Overall, this pilot study provides evidence that FMT would be a safe treatment for microbial dysbiosis in individuals with HIV infection and might potentially have beneficial effects on the immune dysfunction associated with chronic infection. One caveat of this small pilot study was our inability to include ABX-only, FMT-only, and no-treatment control groups. Without results for these control groups, we are unable to assess the relative contribution of ABX and FMT treatment to the reported observations. Although the changes observed after ABX but before FMT are logically attributable to ABX, a larger follow-up study that includes these control groups should be performed to confirm these findings. This will be particularly important to further understand how ABX and FMT treatment may have differentially contributed to the transient weight loss and increase in sCD14 levels observed in this study. Future FMT studies with macaques could also consider the use of prescreening of potential macaque donors to identify donor feces with a high microbial diversity or enriched for beneficial bacterial communities, the use of a combination of probiotics and fecal material, or the use of fecal material from healthy humans to better represent the human microbiota.

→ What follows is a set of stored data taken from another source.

/-- R121: READ_ACK's encoding, its issue while I2CM takes commands, and its completion by ENGINE. -/
def Obligations.ReadAckCommand : Prop :=
  decode (.cmd 0x00000004#32) = .ok .i2cReadAck ∧
  (∀ s : State, s.fault = none → s.clk.i2c = true → s.i2cm.en = true → s.i2cm.busy = false →
    exec .i2cReadAck s = .next (
      if s.i2cm.nackf = true ∧ (s.i2cm.phase = .addrW ∨ s.i2cm.phase = .addrR ∨ s.i2cm.phase = .dataW) then
        s.withFault .cmdAfterSlaveNack (s.params.i2cmBase + 0x0C#32) 4 .write (some 0x00000004#32)
          (some s.i2cm.phase)
      else if s.i2cm.phase = .addrR ∨ s.i2cm.phase = .dataR then
        { s with i2cm := { s.i2cm with pending := some .readAck, busy := true } }
      else s.withFault (if s.i2cm.phase = .dataRLast then .readAfterFinal else .sequence)
        (s.params.i2cmBase + 0x0C#32) 4 .write (some 0x00000004#32) (some s.i2cm.phase))) ∧
  (∀ s : State, s.fault = none → s.choice.turn = .engine → s.choice.release = true → s.i2cm.busy = true →
    s.i2cm.pending = some .readAck →
    step s = .next (State.refresh { s with
      i2cm := { s.i2cm with
        busTrace := s.i2cm.busTrace ++ [.byteIn s.choice.byte true], rxdata := some s.choice.byte, ack := true,
        phase := .dataR, pending := none, busy := false } }))

/-- R122: READ_NACK's encoding, its issue while I2CM takes commands, and its completion by ENGINE. -/
def Obligations.ReadNackCommand : Prop :=
  decode (.cmd 0x00000005#32) = .ok .i2cReadNack ∧
  (∀ s : State, s.fault = none → s.clk.i2c = true → s.i2cm.en = true → s.i2cm.busy = false →
    exec .i2cReadNack s = .next (
      if s.i2cm.nackf = true ∧ (s.i2cm.phase = .addrW ∨ s.i2cm.phase = .addrR ∨ s.i2cm.phase = .dataW) then
        s.withFault .cmdAfterSlaveNack (s.params.i2cmBase + 0x0C#32) 4 .write (some 0x00000005#32)
          (some s.i2cm.phase)
      else if s.i2cm.phase = .addrR ∨ s.i2cm.phase = .dataR then
        { s with i2cm := { s.i2cm with pending := some .readNack, busy := true } }
      else s.withFault (if s.i2cm.phase = .dataRLast then .readAfterFinal else .sequence)
        (s.params.i2cmBase + 0x0C#32) 4 .write (some 0x00000005#32) (some s.i2cm.phase))) ∧
  (∀ s : State, s.fault = none → s.choice.turn = .engine → s.choice.release = true → s.i2cm.busy = true →
    s.i2cm.pending = some .readNack →
    step s = .next (State.refresh { s with
      i2cm := { s.i2cm with
        busTrace := s.i2cm.busTrace ++ [.byteIn s.choice.byte false], rxdata := some s.choice.byte, ack := false,
        phase := .dataRLast, pending := none, busy := false } }))

/-- R123: STOP's encoding, its issue while I2CM takes commands, and its completion by ENGINE. -/
def Obligations.StopCommand : Prop :=
  decode (.cmd 0x00000006#32) = .ok .i2cStop ∧
  (∀ s : State, s.fault = none → s.clk.i2c = true → s.i2cm.en = true → s.i2cm.busy = false →
    exec .i2cStop s = .next (
      if s.i2cm.phase = .addrW ∨ s.i2cm.phase = .dataW ∨ s.i2cm.phase = .dataRLast ∨
          (s.i2cm.phase = .addrR ∧ s.i2cm.nackf = true) then
        { s with i2cm := { s.i2cm with pending := some .stop, busy := true } }
      else s.withFault (if s.i2cm.phase = .dataR then .ackOnFinalByte else .sequence)
        (s.params.i2cmBase + 0x0C#32) 4 .write (some 0x00000006#32) (some s.i2cm.phase))) ∧
  (∀ s : State, s.fault = none → s.choice.turn = .engine → s.choice.release = true → s.i2cm.busy = true →
    s.i2cm.pending = some .stop →
    step s = .next (State.refresh { s with
      i2cm := { s.i2cm with
        busTrace := s.i2cm.busTrace ++ [.stop], phase := .stopped, pending := none, busy := false } }))

/-- 42_i2c_commands section 1 and 30_encoding section 4: a command word with a reserved OP, written to an enabled I2CM
with no command pending: F06 when one of its reserved bits is set, else F10. -/
def Obligations.ReservedOpsFault : Prop :=
  ∀ (rest : BitVec 29) (s : State), s.fault = none → s.clk.i2c = true → s.i2cm.en = true → s.i2cm.busy = false →
    exec (.reservedOp0 rest) s =
      .next (s.withFault (if rest.toNat % 32 = 0 ∧ rest.toNat < 8192 then .illegalCommand else .reservedBits)
        (s.params.i2cmBase + 0x0C#32) 4 .write (some (BitVec.ofNat 32 (8 * rest.toNat))) none) ∧
    exec (.reservedOp7 rest) s =
      .next (s.withFault (if rest.toNat % 32 = 0 ∧ rest.toNat < 8192 then .illegalCommand else .reservedBits)
        (s.params.i2cmBase + 0x0C#32) 4 .write (some (BitVec.ofNat 32 (8 * rest.toNat + 7))) none)

/-- R124: ENGINE's turn completes the pending command when FAULT is clear, BUSY = 1 and SLAVE releases the bus, and
changes I2CM only then; it never faults. What `completeCommand` does for each command is what the statements of R118 to
R123 write out. -/
def Obligations.EngineTurn : Prop :=
  ∀ s : State, s.choice.turn = .engine →
    (∀ c, s.fault = none → s.i2cm.busy = true → s.choice.release = true → s.i2cm.pending = some c →
      step s = .next (State.refresh { s with
        i2cm := { completeCommand c s.choice.ack s.choice.byte s.i2cm with pending := none, busy := false } })) ∧
    (∀ t, step s = .next t →
      t.fault = none ∧ t = { s.refresh with i2cm := t.i2cm } ∧
      (t.i2cm ≠ s.i2cm → s.fault = none ∧ s.i2cm.busy = true ∧ s.choice.release = true ∧ s.i2cm.pending ≠ none)) ∧
    (s.fault = none → ∀ r, step s ≠ .fault r)

/-- R129, R131, R134, R137, with the check that comes before them (F01); and, under the invariants, FRAME always reads
8 and STATUS never reads 2. -/
def Obligations.UtxReads : Prop :=
  decode (.acc 0x8000#16 0#32) = .ok .ldUtxCtrl ∧
  decode (.acc 0x8004#16 0#32) = .ok .ldUtxBaud ∧
  decode (.acc 0x8008#16 0#32) = .ok .ldUtxFrame ∧
  decode (.acc 0x8010#16 0#32) = .ok .ldUtxStatus ∧
  ∀ s : State, s.fault = none →
    exec .ldUtxCtrl s = .next (
      if s.clk.utx = false then s.withFault .clockGated s.params.utxBase 4 .read none none
      else { s with readData := if s.utx.en then 1#32 else 0#32 }) ∧
    exec .ldUtxBaud s = .next (
      if s.clk.utx = false then s.withFault .clockGated (s.params.utxBase + 0x04#32) 4 .read none none
      else { s with readData := BitVec.ofNat 32 s.utx.baud.toNat }) ∧
    exec .ldUtxFrame s = .next (
      if s.clk.utx = false then s.withFault .clockGated (s.params.utxBase + 0x08#32) 4 .read none none
      else { s with readData := BitVec.ofNat 32 s.utx.frame.toNat }) ∧
    exec .ldUtxStatus s = .next (
      if s.clk.utx = false then s.withFault .clockGated (s.params.utxBase + 0x10#32) 4 .read none none
      else { s with
        readData := BitVec.ofNat 32 ((if s.utx.tc then 2 else 0) + (if s.utx.tdr = none then 1 else 0)) }) ∧
    (s.Inv → s.utx.frame = 8#8 ∧ ¬(s.utx.tc = true ∧ s.utx.tdr ≠ none))

/-- R130, with the check that comes before it (F01). What it says of TXE, TC and FRAME rests on the invariants. -/
def Obligations.UtxCtrlWrite : Prop :=
  ∀ (v : Word) (s : State), s.fault = none →
    decode (.acc 0xA000#16 v) = .ok (.stUtxCtrl v) ∧
    exec (.stUtxCtrl v) s = .next (
      if s.clk.utx = false then s.withFault .clockGated s.params.utxBase 4 .write (some v) none
      else if 2 ≤ v.toNat then s.withFault .reservedBits s.params.utxBase 4 .write (some v) none
      else if s.utx.en = false ∧ v = 1#32 then
        if s.utx.baud = 0#16 then s.withFault .unsupportedConfig s.params.utxBase 4 .write (some v) none
        else if s.params.pinsRoutedUtx = false then
          s.withFault .pinsNotRouted s.params.utxBase 4 .write (some v) none
        else { s with utx := { s.utx with en := true } }
      else if s.utx.en = true ∧ v = 0#32 then
        if s.utx.tdr ≠ none ∨ s.utx.shift ≠ none then
          s.withFault .disableWhileActive s.params.utxBase 4 .write (some v) none
        else { s with utx := { s.utx with en := false } }
      else s) ∧
    (s.Inv →
      (s.utx.en = false → s.utx.tdr = none ∧ s.utx.tc = true) ∧
      (s.utx.tc = false ↔ s.utx.tdr ≠ none ∨ s.utx.shift ≠ none) ∧ s.utx.frame = 0x08#8)

/-- R132 and R135, with the check that comes before them (F01). -/
def Obligations.UtxConfigWrites : Prop :=
  ∀ (v : Word) (s : State), s.fault = none →
    decode (.acc 0xA004#16 v) = .ok (.stUtxBaud v) ∧
    decode (.acc 0xA008#16 v) = .ok (.stUtxFrame v) ∧
    exec (.stUtxBaud v) s = .next (
      if s.clk.utx = false then s.withFault .clockGated (s.params.utxBase + 0x04#32) 4 .write (some v) none
      else if 65536 ≤ v.toNat then
        s.withFault .reservedBits (s.params.utxBase + 0x04#32) 4 .write (some v) none
      else if s.utx.en = true then
        s.withFault .configWhileEnabled (s.params.utxBase + 0x04#32) 4 .write (some v) none
      else { s with utx := { s.utx with baud := BitVec.ofNat 16 v.toNat } }) ∧
    exec (.stUtxFrame v) s = .next (
      if s.clk.utx = false then s.withFault .clockGated (s.params.utxBase + 0x08#32) 4 .write (some v) none
      else if 256 ≤ v.toNat then s.withFault .reservedBits (s.params.utxBase + 0x08#32) 4 .write (some v) none
      else if s.utx.en = true then
        s.withFault .configWhileEnabled (s.params.utxBase + 0x08#32) 4 .write (some v) none
      else if v.toNat ≠ 8 then
        s.withFault .unsupportedConfig (s.params.utxBase + 0x08#32) 4 .write (some v) none
      else { s with utx := { s.utx with frame := 8#8 } })

/-- R136, with the check that comes before it (F01). -/
def Obligations.UtxDataWrite : Prop :=
  ∀ (v : Word) (s : State), s.fault = none →
    decode (.acc 0xA00C#16 v) = .ok (.stUtxData v) ∧
    exec (.stUtxData v) s = .next (
      if s.clk.utx = false then s.withFault .clockGated (s.params.utxBase + 0x0C#32) 4 .write (some v) none
      else if 65536 ≤ v.toNat then
        s.withFault .reservedBits (s.params.utxBase + 0x0C#32) 4 .write (some v) none
      else if s.utx.en = false then
        s.withFault .notEnabled (s.params.utxBase + 0x0C#32) 4 .write (some v) none
      else if s.utx.tdr ≠ none then
        s.withFault .tdrOverwrite (s.params.utxBase + 0x0C#32) 4 .write (some v) none
      else { s with utx := { s.utx with tdr := some (BitVec.ofNat 8 (v.toNat % 256)), tc := false } })

/-- R138 and R139: each of TX's two steps when it is enabled; TX's turn changes UTX only then. -/
def Obligations.TransmitterSteps : Prop :=
  ∀ s : State, s.choice.turn = .tx →
    (∀ x, s.fault = none → s.utx.en = true → s.utx.tdr = some x → s.utx.shift = none →
      step s = .next (State.refresh { s with utx := { s.utx with shift := some x, tdr := none } })) ∧
    (∀ x, s.fault = none → s.utx.shift = some x →
      step s = .next (State.refresh { s with
        utx := { s.utx with
          lineTrace := s.utx.lineTrace ++ [x], shift := none,
          tc := if s.utx.tdr = none then true else s.utx.tc } })) ∧
    (∀ t, step s = .next t →
      t = { s.refresh with utx := t.utx } ∧
      (t.utx ≠ s.utx → s.fault = none ∧
        ((s.utx.en = true ∧ s.utx.tdr ≠ none ∧ s.utx.shift = none) ∨ s.utx.shift ≠ none)))

/-- An agent whose step is not enabled (00_scope section 4): its turn changes nothing but the free values. That such a
turn is a step of the machine at all is the model's choice (log 2). -/
def Obligations.DisabledTurnChangesNothing : Prop :=
  ∀ s : State, s.fault = none →
    (s.choice.turn = .engine → s.i2cm.busy = false ∨ s.choice.release = false → step s = .next s.refresh) ∧
    (s.choice.turn = .tx → s.utx.shift = none → s.utx.en = false ∨ s.utx.tdr = none → step s = .next s.refresh) ∧
    (s.choice.turn = .host → s.hostAtEnd → step s = .next s.refresh)

/-- Completion of the CLK unit's instructions, 40_clock_control (R103, R104): where nothing faults. -/
def Obligations.ClkInstructionsComplete : Prop :=
  (∀ s : State, s.fault = none → exec .ldClkClken s = .next { s with readData := clkenWord s.clk }) ∧
  (∀ (a b : Bool) (s : State), s.fault = none → (a = false → s.i2cm.en = false) → (b = false → s.utx.en = false) →
    exec (.stClkClken (BitVec.ofNat 32 (2 * b.toNat + a.toNat))) s =
      .next { s with clk := { i2c := a, utx := b } })

/-- Completion of I2CM's register instructions, 41_i2c_config: where nothing faults. -/
def Obligations.I2cmRegisterInstructionsComplete : Prop :=
  ∀ s : State, s.fault = none → s.clk.i2c = true →
    exec .ldI2cmCtrl s = .next { s with readData := s.readable.i2cmCtrl } ∧
    exec .ldI2cmClkdiv s = .next { s with readData := s.readable.clkdiv } ∧
    exec .ldI2cmOwnaddr s = .next { s with readData := s.readable.ownaddr } ∧
    exec .ldI2cmStatus s = .next { s with readData := s.readable.i2cmStatus } ∧
    (∀ b, s.i2cm.rxdata = some b → exec .ldI2cmRxdata s = .next { s with readData := b.setWidth 32 }) ∧
    (s.i2cm.en = false → s.i2cm.clkdiv ≠ 0#16 → s.params.pinsRoutedI2c = true →
      exec (.stI2cmCtrl 1#32) s =
        .next { s with i2cm := { s.i2cm with en := true, phase := .idle, ack := false, nackf := false } }) ∧
    (s.i2cm.en = true → s.i2cm.busy = false → s.i2cm.phase = .idle ∨ s.i2cm.phase = .stopped →
      exec (.stI2cmCtrl 0#32) s = .next { s with i2cm := { s.i2cm with en := false } }) ∧
    (∀ d : BitVec 16, s.i2cm.en = false →
      exec (.stI2cmClkdiv (d.setWidth 32)) s = .next { s with i2cm := { s.i2cm with clkdiv := d } }) ∧
    (∀ a : BitVec 7, s.i2cm.en = false →
      exec (.stI2cmOwnaddr (a.setWidth 32)) s = .next { s with i2cm := { s.i2cm with ownaddr := a } })

/-- Completion of the commands at their step, 42_i2c_commands sections 1 and 2: each is accepted in the phases its issue
condition names, when I2CM is clocked and enabled with no command pending. The first clause is `st I2CM.CMD` itself, for
every command word. -/
def Obligations.CommandsAreAccepted : Prop :=
  ∀ s : State, s.fault = none → s.clk.i2c = true → s.i2cm.en = true → s.i2cm.busy = false →
    (∀ (op : CmdOp) (b : Byte), legal s.i2cm.phase s.i2cm.nackf op = none → (op.hasOperand = false → b = 0#8) →
      exec (.stI2cmCmd (cmdWord op.code b)) s =
        .next { s with i2cm := { s.i2cm with pending := some (op.command b), busy := true } }) ∧
    (s.i2cm.phase = .idle ∨ s.i2cm.phase = .stopped →
      exec .i2cStart s = .next { s with i2cm := { s.i2cm with pending := some .start, busy := true } }) ∧
    (∀ (a7 : BitVec 7) (dir : Direction), s.i2cm.phase = .started →
      exec (.i2cAddr a7 dir) s =
        .next { s with i2cm := { s.i2cm with pending := some (.addr (addrByte a7 dir)), busy := true } }) ∧
    (∀ d : Byte, s.i2cm.phase = .addrW ∨ s.i2cm.phase = .dataW → s.i2cm.nackf = false →
      exec (.i2cWrite d) s = .next { s with i2cm := { s.i2cm with pending := some (.write d), busy := true } }) ∧
    (s.i2cm.phase = .addrR ∨ s.i2cm.phase = .dataR → s.i2cm.nackf = false →
      exec .i2cReadAck s = .next { s with i2cm := { s.i2cm with pending := some .readAck, busy := true } } ∧
      exec .i2cReadNack s = .next { s with i2cm := { s.i2cm with pending := some .readNack, busy := true } }) ∧
    ((s.i2cm.phase = .addrW ∨ s.i2cm.phase = .dataW ∨ s.i2cm.phase = .dataRLast) ∨
        (s.i2cm.phase = .addrR ∧ s.i2cm.nackf = true) →
      exec .i2cStop s = .next { s with i2cm := { s.i2cm with pending := some .stop, busy := true } })
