theorem grammarRun_singleton (q : Phase × Bool) (e : BusEvent) : grammarRun q [e] = grammarStep q e := by
  simp [grammarRun]

/-- BUS_TRACE read from a place where it stands in the grammar goes on with an event as the grammar does. -/
theorem grammarRun_concat {q₀ q : Phase × Bool} {es : List BusEvent} (h : grammarRun q₀ es = some q) (e : BusEvent) :
    grammarRun q₀ (es ++ [e]) = grammarStep q e := by
  rw [grammarRun_append, h, Option.bind_some, grammarRun_singleton]

/-- Where a command's completion leads: PHASE, and NACKF from what it was (R118 to R123). -/
def Command.place (a nackf : Bool) : Command → Phase × Bool
  | .start => (.started, false)
  | .addr b => (if b.getLsbD 0 then .addrR else .addrW, nackfAfter a nackf)
  | .write _ => (.dataW, nackfAfter a nackf)
  | .readAck => (.dataR, nackf)
  | .readNack => (.dataRLast, nackf)
  | .stop => (.stopped, nackf)

theorem completion_place (c : Command) (a : Bool) (d : Byte) (m : I2cmState) :
    ((completion c a d m).phase, (completion c a d m).nackf) = c.place a m.nackf := by
  cases c <;> rfl

/-- R115, R117: from where PHASE and NACKF say BUS_TRACE stands, the grammar has the event of every legal command, and
leads to where its completion leads. -/
theorem grammarStep_event {c : Command} {phase : Phase} {nackf : Bool} (a : Bool) (d : Byte)
    (hnackf : nackf = true → phase.mayHoldNackf)
    (hlegal : legal phase nackf c.op = none) :
    grammarStep (phase, nackf) (c.event a d) = some (c.place a nackf) := by
  cases c with
  | start =>
    have h := (legal_start _ _).symm.trans hlegal
    split_ifs at h with _ hphase
    obtain rfl | rfl := hphase <;> rfl
  | addr b =>
    have h := (legal_addr _ _).symm.trans hlegal
    split_ifs at h with hphase
    subst hphase
    cases nackf with
    | true => simp [Phase.mayHoldNackf] at hnackf
    | false => cases a <;> rfl
  | write b =>
    have h := (legal_write _ _).symm.trans hlegal
    split_ifs at h with hset hphase
    have hclear : nackf = false := by
      obtain rfl | rfl := hphase <;> simpa using hset
    subst hclear
    obtain rfl | rfl := hphase <;> cases a <;> rfl
  | readAck =>
    obtain ⟨rfl | rfl, rfl⟩ := place_of_legal_read (.inl rfl) hnackf hlegal <;> rfl
  | readNack =>
    obtain ⟨rfl | rfl, rfl⟩ := place_of_legal_read (.inr rfl) hnackf hlegal <;> rfl
  | stop =>
    have h := (legal_stop _ _).symm.trans hlegal
    split_ifs at h with hphase
    obtain rfl | rfl | rfl | ⟨rfl, rfl⟩ := hphase
    · cases nackf <;> rfl
    · cases nackf <;> rfl
    · rfl
    · rfl

/-- R115: a transaction begins wherever none is open. -/
theorem grammarStep_start {q : Phase × Bool} (h : q.1 = .idle ∨ q.1 = .stopped) :
    grammarStep q .start = some (.started, false) := by
  obtain ⟨phase, nackf⟩ := q
  obtain rfl | rfl := h <;> rfl

/-- R117: with I2CM idle, only START is legal. -/
theorem eq_start_of_legal_idle {c : Command} (h : legal .idle false c.op = none) : c = .start := by
  cases c with
  | start => rfl
  | _ => cases h

/-- R115 of I2CM alone: what `State.traceWellFormed` says of the unit. -/
def I2cmState.inGrammar (m : I2cmState) : Prop :=
  ∃ q, grammarRun (.idle, false) m.busTrace = some q ∧
    (q = (m.phase, m.nackf) ∨ (m.phase = .idle ∧ m.nackf = false ∧ (q.1 = .idle ∨ q.1 = .stopped)))

theorem State.traceWellFormed_iff (s : State) : s.traceWellFormed ↔ s.i2cm.inGrammar := Iff.rfl

/-- R115: no instruction leads out of the grammar; an enable finds no transaction open (R44 item 4). -/
theorem I2cmState.inGrammar.write {k k' : Bool} {m m' : I2cmState} (h : m.inGrammar) (hinv : I2cmInv k m)
    (hw : I2cmWrite k m k' m') : m'.inGrammar := by
  cases hw with
  | same | clock | disable | configure | accept => exact h
  | enable _ hen =>
    obtain ⟨q, hrun, hq⟩ := h
    refine ⟨q, hrun, .inr ⟨rfl, rfl, ?_⟩⟩
    obtain rfl | ⟨-, -, hrest⟩ := hq
    · exact (hinv.disabledAtRest hen).2
    · exact hrest

/-- R115: a completion goes on in the grammar; from PHASE = IDLE behind a whole transaction only START is legal. -/
theorem I2cmState.inGrammar.completion {k : Bool} {m : I2cmState} {c : Command} (h : m.inGrammar) (hinv : I2cmInv k m)
    (hc : m.pending = some c) (a : Bool) (d : Byte) : (completion c a d m).inGrammar := by
  have hlegal := hinv.pendingLegal c hc
  obtain ⟨q, hrun, rfl | ⟨hidle, hclear, hrest⟩⟩ := h
  · refine ⟨c.place a m.nackf, ?_, .inl (completion_place c a d m).symm⟩
    rw [completion_busTrace, grammarRun_concat hrun, grammarStep_event a d hinv.nackfPhases hlegal]
  · rw [hidle, hclear] at hlegal
    obtain rfl := eq_start_of_legal_idle hlegal
    refine ⟨(.started, false), ?_, .inl rfl⟩
    rw [completion_busTrace, grammarRun_concat hrun, Command.event, grammarStep_start hrest]

/-- Settles O40: over what a step can do to I2CM (`step_i2cm`). -/
theorem stepKeepsTransactionGrammar : Obligations.StepKeepsTransactionGrammar := by
  intro s t hinv htrace h
  have hi2cm := ((State.inv_iff s).mp hinv).1
  obtain hw | ⟨-, -, c, hc, hm⟩ := step_i2cm h
  · exact I2cmState.inGrammar.write htrace hi2cm hw
  · rw [State.traceWellFormed_iff, hm]
    exact I2cmState.inGrammar.completion htrace hi2cm hc _ _

/-- Settles O37: `resetWith_inv`, and the empty trace is in the grammar. -/
theorem resetMeetsInvariants : Obligations.ResetMeetsInvariants :=
  fun p => ⟨resetWith_inv p, _, rfl, .inl rfl⟩

theorem lastByteIn_append (es : List BusEvent) (e : BusEvent) :
    lastByteIn (es ++ [e]) = (lastByteIn [e]).or (lastByteIn es) := by
  induction es with
  | nil => simp [lastByteIn]
  | cons e' es ih =>
    cases e' with
    | byteIn b a =>
      simp only [List.cons_append, lastByteIn, ih]
      cases lastByteIn [e] <;> simp
    | _ => exact ih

Additionally, a recent report demonstrated that altering the microbiome with antibiotic treatment with a luminal antibiotic (rifaximin) together with an anti-inflammatory drug (sulfasalazine) during acute SIV infection resulted in beneficial reductions in immune activation and microbial translocation, while treatment during chronic infection had no discernible effect (
49). This suggests that future studies assessing the benefits of FMT in lentiviral infection may result in increased benefits if it is administered during the acute phase of infection. Finally, while future preclinical studies are of interest to determine the mechanisms underlying the decreased inflammation and enhanced cellular effects of FMT, ultimately, clinical trials with HIV-infected individuals would be most informative as to the beneficial effects of FMT for the treatment of HIV-associated microbial dysbiosis. Importantly, the pilot studies described here provide evidence that FMT in immunodeficient primates infected with lentivirus did not have negative side effects but had overall positive effects, suggesting that clinical trials may be safe and efficacious.